The Prince and his Duchess will disembark today in Saint John, Newfoundland. Beginning of a short three-day journey that will certainly revive debates around the relevance of the monarchy in Canada.
A harsh reality remains. We'd rather endure royalty than attack its lack of credibility here.
So we pretend, we look for symbols and messages. This trip will be no exception.
Reconciliation and environment
From a prayer in Inuktitut, to a performance of Mi'kmaq music, to a meeting with Dene chiefs and elders in the Northwest Territories, this royal visit in honor of the Queen's Platinum Jubilee will part of the great debates of the moment.
Yes, Prince Charles will reflect on the colonial heritage, bow down to its abuses and excesses.
He even risks saying a few words about the essential lessons that humanity must draw from the respect of indigenous peoples for the environment, their relationship to the land.
Supporters of the monarchy in Canada will want to see this as a strong signal in favor of reconciliation and the fight against climate change.
And yet, the majority will not believe it.
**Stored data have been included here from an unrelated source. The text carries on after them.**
-- ==== Sys2Proof/Machine/Pair.lean ====
section
/-! DEFINITION. Pairs: the pairing exchange, mirroring, commits and their apply, beats between the partners, and the takeover
(14_links_pairs_chains R392 to R397). -/
namespace Sys2Proof.Machine

/-- Put LNK_PAIR_STAT.STATE. -/
def State.setPairState (s : State) (v : Nat) : State := s.setFld Reg.LNK_PAIR_STAT Fld.LNK_PAIR_STAT.STATE v

/-- The stand-ins that LNK_PAIR_MAP names, as (partner engine, local engine). -/
def State.standIns (s : State) : List (Nat × Nat) :=
  ((List.range 48).filter fun e => s.flag (Reg.LNK_PAIR_MAP e) Fld.LNK_PAIR_MAP.VALID).map
    fun e => (e, s.fld (Reg.LNK_PAIR_MAP e) Fld.LNK_PAIR_MAP.STANDIN)

/-- Whether a stand-in holds the canvas of the partner engine it stands for. -/
def State.standInCanvas (s : State) (x : Partner) (e b : Nat) : Bool :=
  x.canvases.any fun c => c.1.val == e
    && c.2.1.val == s.rdN (Reg.ENG_CANVAS_ID b 0) + s.rdN (Reg.ENG_CANVAS_ID b 1) * 2 ^ 32
    && c.2.2 == (s.eng b).canvas.digest

/-- The code of the first check of R392 that fails, or 0. -/
def State.pairCode (s : State) (x : Partner) : Nat :=
  let peer := fun p => s.fld (Reg.LNK_PORT_PEER p) Fld.LNK_PORT_PEER.PANEL
  let l := s.standIns
  firstFail [
    (1, peer 6 == peer 7),
    (2, l.all fun p => decide (p.2 < 48) && s.engineUp p.2 && s.cvState p.2 == Cv.STANDBY),
    (3, l.all fun p => s.standInCanvas x p.1 p.2),
    (4, l.all fun p => s.rdN (Reg.ENG_STBY_COVER p.2 0) == 0 && bits (s.rdN (Reg.ENG_STBY_COVER p.2 1)) 15 0 == 0)]

/-- The regions of LNK_PAIR_REGION as block ranges: first block and count (R393). -/
def State.pairRanges (s : State) : List (Nat × Nat) :=
  ((List.range 16).map fun i => (s.rdN (Reg.LNK_PAIR_REGION i 0) * 16,
    s.fld (Reg.LNK_PAIR_REGION i 1) Fld.LNK_PAIR_REGION.LEN * 16)).filter fun r => r.2 != 0

/-- Put the PAIR bits of LP6 and LP7. -/
def State.setPaired (s : State) (b : Bool) : State :=
  [6, 7].foldl (fun s p => s.setFlag (Reg.LNK_PORT_STAT p) Fld.LNK_PORT_STAT.PAIR b) s

/-- The pairing exchange, once both pair ports are up: pair mode and seeding, or a failed check that leaves the pair OFF. -/
def State.pairExchange (s : State) (x : Partner) : State :=
  if s.pairState ≠ 1 ∨ !s.linkLive 6 ∨ !s.linkLive 7 then s
  else
    let code := s.pairCode x
    if code ≠ 0 then
      ((s.setPairState 0).setFld Reg.LNK_PAIR_STAT Fld.LNK_PAIR_STAT.CODE code).setFlag Reg.LNK_FAULT Fld.LNK_FAULT.CFG_REJ true
    else
      let panel := s.fld (Reg.LNK_PORT_PEER 6) Fld.LNK_PORT_PEER.PANEL
      let s1 := (s.wr Reg.LNK_PAIR_STAT (panel * 65536 + 2)).setPaired true
      { s1 with pair := { partner := x, seed := s.pairRanges, beatAt := s.now, heard := s.now } }

/-! ### Takeover (R396, R397) -/

/-- Steps 1 and 2 of R396: what is not committed is discarded, and each stand-in receives a notice for slot 0. -/
def State.takeover (s : State) : State :=
  let s1 := s.setPairState 6
  let s2 : State := { s1 with pair := { s1.pair with passes := [], stage := [], written := [] } }
  s2.standIns.foldl (fun s p => s.onEng p.2 fun g => { g with notices := g.notices ++ [48 + p.1] }) s2

/-- A write of LNK_PAIR_CTRL: ENABLE starts the forming of the pair or ends it, TAKEOVER acts in SPLIT. -/
def State.opPairCtrl (s : State) (v : Nat) : State :=
  let a := Reg.LNK_PAIR_CTRL
  let was := s.flag a Fld.LNK_PAIR_CTRL.ENABLE
  let s1 := s.plainWrite a v
  if !was && bit v 0 then s1.wr Reg.LNK_PAIR_STAT 1
  else if was && !bit v 0 then
    let s2 := (s1.wr Reg.LNK_PAIR_STAT 0).setPaired false
    { s2 with pair := { } }
  else if bit v 1 && s1.pairState == 5 then s1.takeover
  else s1

/-- PAIR_ENABLE (R392, R395): ENABLE is set, and the exchange tells of the partner. -/
def execPairEnable (r : Req) (v : Word) (partner : Partner) (s : State) : Answer :=
  .next (s.gated r Reg.LNK_PAIR_CTRL v.toNat fun s => (s.opPairCtrl v.toNat).pairExchange partner)

/-- TAKEOVER (R397): written in SPLIT it runs R396 from step 1. -/
def execTakeover (r : Req) (v : Word) (s : State) : Answer :=
  .next (s.gated r Reg.LNK_PAIR_CTRL v.toNat fun s => s.opPairCtrl v.toNat)

/-- PAIR_FAIL (R396, R397): a protected panel takes over; one that is seeding or overflowed leaves the work to the host. -/
def execPairFail (p : LinkIx) (s : State) : Answer :=
  match s.linkPop p fun x => x.kind == 0x32 && bit x.aux 0 with
  | none => .next s
  | some (_, s1) =>
    let st := s1.pairState
    if st = 3 then .next s1.takeover
    else if st = 2 ∨ st = 4 then
      .next ((s1.setFlag Reg.LNK_FAULT Fld.LNK_FAULT.PAIR_UNPROTECTED true).fault Src.PAIR_UNPROTECTED panelScope 0)
    else .next s1

/-- PAIR_SPLIT (R397): nothing heard on either pair port for 3 µs. -/
def execPairSplit (s : State) : Answer :=
  let st := s.pairState
  if st < 2 ∨ 4 < st ∨ s.now < s.pair.heard + 3000 then .next s
  else .next (((s.setPairState 5).setFlag Reg.LNK_FAULT Fld.LNK_FAULT.PAIR_SPLIT true).fault Src.PAIR_SPLIT panelScope 0)

/-! ### Beats and seeding (R395, R396) -/

/-- The first `n` blocks of a list of ranges. -/
def rangeTake : Nat → List (Nat × Nat) → List Nat × List (Nat × Nat)
  | _, [] => ([], [])
  | n, (b, k) :: l =>
    if n = 0 then ([], (b, k) :: l)
    else if k ≤ n then
      let (x, y) := rangeTake (n - k) l
      ((List.range k).map (b + ·) ++ x, y)
    else ((List.range n).map (b + ·), (b + n, k - n) :: l)

/-- Copy some blocks that are still to be seeded: 193 blocks fill both ports for 1 µs (R392). -/
def State.pairSeed (s : State) : State :=
  let (l, rest) := rangeTake 193 s.pair.seed
  l.foldl (fun s b =>
    let (s1, st, bs) := s.memRead (b * 4096) 4096 none
    if st ≠ St.OK then s1 else s1.pairSend { kind := 0x30, addr := b * 4096, aux := 2, data := bs })
    { s with pair := { s.pair with seed := rest } }

/-- PAIR_BEAT (R395, R396): every 1 µs a PAIR_BEAT goes out on both pair ports, and seeding goes on. -/
def execPairBeat (s : State) : Answer :=
  if s.pairState < 2 ∨ s.now < s.pair.beatAt + 1000 then .next s
  else
    let s1 : State := { s with pair := { s.pair with beatAt := s.now } }
    let s2 := [6, 7].foldl (fun s p => if s.linkLive p then s.linkSend p { kind := 0x32 } else s) s1
    .next (if s2.pairState = 2 then s2.pairSeed else s2)

/-! ### The receiver (R393 to R395) -/

/-- Write bytes at a panel address, piece by piece. -/
def State.writeRange (s : State) (a : Nat) (bs : List Byte) : State :=
  ((pieces a bs.length (bs.length / 4096 + 2)).foldl (fun (x : State × List Byte) (p : Nat × Nat) =>
    ((x.1.memWrite p.1 (x.2.take p.2) none).1, x.2.drop p.2)) (s, bs)).1

/-- The buffer of a stand-in that the pass of the period writes. -/
def State.standInBuffer (s : State) (e b : Nat) : Nat :=
  match SMap.find? (s.eng b).commits (48 + e) with
  | some c => 1 - c.buffer
  | none => 0

/-- MIRROR (R393 to R395): a block goes into a stand-in's buffer, the stage, or while seeding the mirror; none of a later period while
an apply is under way. -/
def execMirror (dest : MirrorTo) (data : Vector Byte 4096) (s : State) : Answer :=
  let st := s.pairState
  if st < 2 ∨ 4 < st ∨ (!s.linkLive 6 ∧ !s.linkLive 7) then .next s
  else match dest with
    | .seed b => match s.mirrorOf (b * 4096) with
      | none => .next s
      | some m => .next (s.writeRange m data.toList)
    | .standin e i =>
      match s.standIns.find? fun p => p.1 == e.val with
      | none => .next s
      | some (_, b) =>
        if s.pair.apply ≠ [] ∨ varnishLenOf (s.stbyBody b) < i.val * 4096 + 4096 then .next s
        else
          let s1 := s.writeRange (nearBase b + s.bufferAt b 0 (s.standInBuffer e b) + i.val * 4096) data.toList
          .next { s1 with pair := { s1.pair with
            passes := if s1.pair.passes.contains e.val then s1.pair.passes else s1.pair.passes ++ [e.val] } }
    | .stage j b =>
      if s.pair.apply ≠ [] ∨ s.stageBlocks ≤ j.val then .next s
      else
        let s1 := s.writeRange (s.stageBase + j.val * 4096) data.toList
        let s2 := s1.writeRange (s1.stageBase + s1.stageBlocks * 4096 + 8 * j.val) (leBytes 8 (b * 4096))
        .next { s2 with pair := { s2.pair with stage := SMap.put s2.pair.stage j b } }

/-- PAIR_COMMIT (R394, R395): a whole commit makes the period's stand-in buffers current and begins the apply; `copied`: the regions
have been copied whole. -/
def execPairCommit (period : Word) (copied : Bool) (s : State) : Answer :=
  let st := s.pairState
  if st < 2 ∨ 4 < st ∨ s.pair.apply ≠ [] then .next s
  else
    let live := s.standIns.filter fun p => s.pair.passes.contains p.1 && s.cvState p.2 == Cv.STANDBY
    let s1 := live.foldl (fun s p => s.onEng p.2 fun g => { g with
      commits := SMap.put g.commits (48 + p.1) ⟨s.standInBuffer p.1 p.2, period.toNat⟩ }) s
    let s2 : State := { s1 with pair := { s1.pair with passes := [], apply := s1.pair.stage, stage := [] } }
    .next (if copied ∧ st = 2 then s2.setPairState 3 else s2)

/-- Copy one entry of the committed stage into the mirror, unless a stand-in has written that block since the takeover. -/
def State.applyEntry (s : State) (x : Nat × Nat) : State :=
  if s.pair.written.contains x.2 then s
  else match s.mirrorOf (x.2 * 4096) with
    | none => s
    | some m =>
      let (s1, st, bs) := s.memRead (s.stageBase + x.1 * 4096) 4096 none
      if st ≠ St.OK then s1 else s1.writeRange m bs

/-- PAIR_APPLY_DONE (R394, R395): the apply ends, is reported to the partner, and MIRROR packets are accepted again. -/
def execPairApplyDone (s : State) : Answer :=
  if s.pair.apply = [] then .next s
  else
    let s1 := s.pair.apply.foldl (fun s x => s.applyEntry x) s
    let s2 : State := { s1 with pair := { s1.pair with apply := [] } }
    .next (if s2.linkLive 6 || s2.linkLive 7 then s2.pairSend { kind := 0x3F, aux := 1 } else s2)

end Sys2Proof.Machine
end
The monarchy will always remain a shaky colonial legacy. There is nothing Canadian about this monarchy, and yet we are too timid to dare to find an alternative to it.
Constitutionally, the monarchy, through the Governor General and her lieutenant governors, plays a fundamental role in the architecture of our parliamentary life.
To abolish it, one would have to know what to replace it with. An honorary president elected by universal suffrage like in Germany? Or elected 2/3 by the Senate and the Commons?
Worse, it would then require the agreement of the legislatures of the 10 provinces to consecrate any break with the monarchy.
Nothing simple there.
So we endure, we pretend. And during this time, we avoid entering modernity.